Für uns in Sachsen-Anhalt - das will ich damit sagen - ist Europa kein gewöhnungsbedürftiges Kunstprodukt, sondern unsere Vergangenheit, unsere Gegenwart und unsere Zukunft - so selbstverständlich wie unsere Einbindung in den deutschen Bund der Länder, die Bundesrepublik Deutschland.
Vor diesem Hintergrund sollten wir schon heute deutlich machen, dass die Wahlbeteiligung bei der Europawahl ein Ausdruck der Vitalität europäischer und nationaler Demokratie ist. Alle sind es sich schuldig, ihr Wahlrecht bei europäischen Wahlen und natürlich auch bei der bevorstehenden Bundestagswahl auszuüben.
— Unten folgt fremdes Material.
/-- The registers beyond the header of each assigned page (Table 28-1). -/
def pageRegs (page : Nat) : List RegDef :=
  match page with
  | 0x00 => pageCROWN
  | 0x01 => pageWORLD
  | 0x02 => pageSUPPLY
  | 0x03 => pageRESET
  | 0x04 => pageCLOCK
  | 0x05 => pageHOST
  | 0x08 => pageBOUGH
  | 0x09 => pageBOUGH
  | 0x0A => pageBOUGH
  | 0x0B => pageBOUGH
  | 0x0C => pageBOUGH
  | 0x0D => pageBOUGH
  | 0x0E => pageBOUGH
  | 0x0F => pageBOUGH
  | 0x10 => pageSCHED
  | 0x11 => pageQUEUE
  | 0x12 => pageQUEUE2
  | 0x18 => pageRING
  | 0x19 => pageHARVEST
  | 0x1A => pageCELLV
  | 0x1B => pageNODE
  | 0x1C => pagePLAUS
  | 0x1D => pageBAL
  | 0x20 => pagePSTAGE
  | 0x21 => pagePHASE
  | 0x22 => pageLOOP
  | 0x23 => pageTRACK
  | 0x24 => pageCONTACT
  | 0x25 => pageTELEM
  | 0x26 => pageIMPED
  | 0x28 => pageESTIM
  | 0x29 => pageETAB
  | 0x2A => pageLEARN
  | 0x2C => pageTHERM
  | 0x30 => pagePROT
  | 0x31 => pageSAFE
  | 0x32 => pageSNET
  | 0x33 => pageINSUL
  | 0x34 => pageDISP
  | 0x38 => pagePAIR
  | 0x39 => pageCLAIM
  | 0x40 => pageSCAN
  | 0x41 => pageIMAGE
  | 0x42 => pageSTATION
  | 0x48 => pageTIME
  | 0x49 => pagePTP
  | 0x4A => pageTRIG
  | 0x50 => pageCAN
  | 0x51 => pageCAN
  | 0x52 => pageCAN
  | 0x53 => pageCAN
  | 0x58 => pageETH 0
  | 0x59 => pageETH 1
  | 0x60 => pageNVM
  | 0x61 => pageEVREC
  | 0x62 => pageUPDATE
  | 0x70 => pageTESTMUX
  | _ => []

/-- The assigned pages of Table 3-1 (R64). -/
def assignedPages : List Nat :=
  [0x00, 0x01, 0x02, 0x03, 0x04, 0x05, 0x08, 0x09, 0x0A, 0x0B, 0x0C, 0x0D, 0x0E, 0x0F, 0x10, 0x11, 0x12, 0x18, 0x19, 0x1A, 0x1B, 0x1C, 0x1D, 0x20, 0x21, 0x22, 0x23, 0x24, 0x25, 0x26, 0x28, 0x29, 0x2A, 0x2C, 0x30, 0x31, 0x32, 0x33, 0x34, 0x38, 0x39, 0x40, 0x41, 0x42, 0x48, 0x49, 0x4A, 0x50, 0x51, 0x52, 0x53, 0x58, 0x59, 0x60, 0x61, 0x62, 0x70]

/-- The fixed open pages of R84. -/
def fixedOpen : List Nat := [0x00, 0x02, 0x03]

/-- The fixed secure pages of Table 3-1. -/
def fixedSecure : List Nat := [0x01, 0x31, 0x32, 0x38, 0x39, 0x62, 0x70]

end Sys2Proof.Machine.RegTable
end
Nicht wer gewählt wird, sondern dass gewählt wird, sollte uns ein gemeinsames Anliegen sein. Die Landesregierung wird ihre europapolitische Öffentlichkeitsarbeit im Jahr 2014 darauf ausrichten, für eine hohe Wahlbeteiligung bei den Europawahlen zu werben. Ich möchte Sie schon heute bitten, sich ebenfalls dafür einzusetzen.
Meine Damen und Herren! Bundespräsident Gauck hat kürzlich gefordert, Europa brauche Bannerträger, keine Bedenkenträger, keine Zauderer, son
dern Zupackende. Ergreifen wir also das europäische Banner und packen wir zu! - Ich danke Ihnen für Ihre Aufmerksamkeit.
Wir möchten nämlich noch Schülerinnen und Schüler des Einstein-Gymnasiums Magdeburg bei uns begrüßen, die einer so wichtigen Debatte lauschen.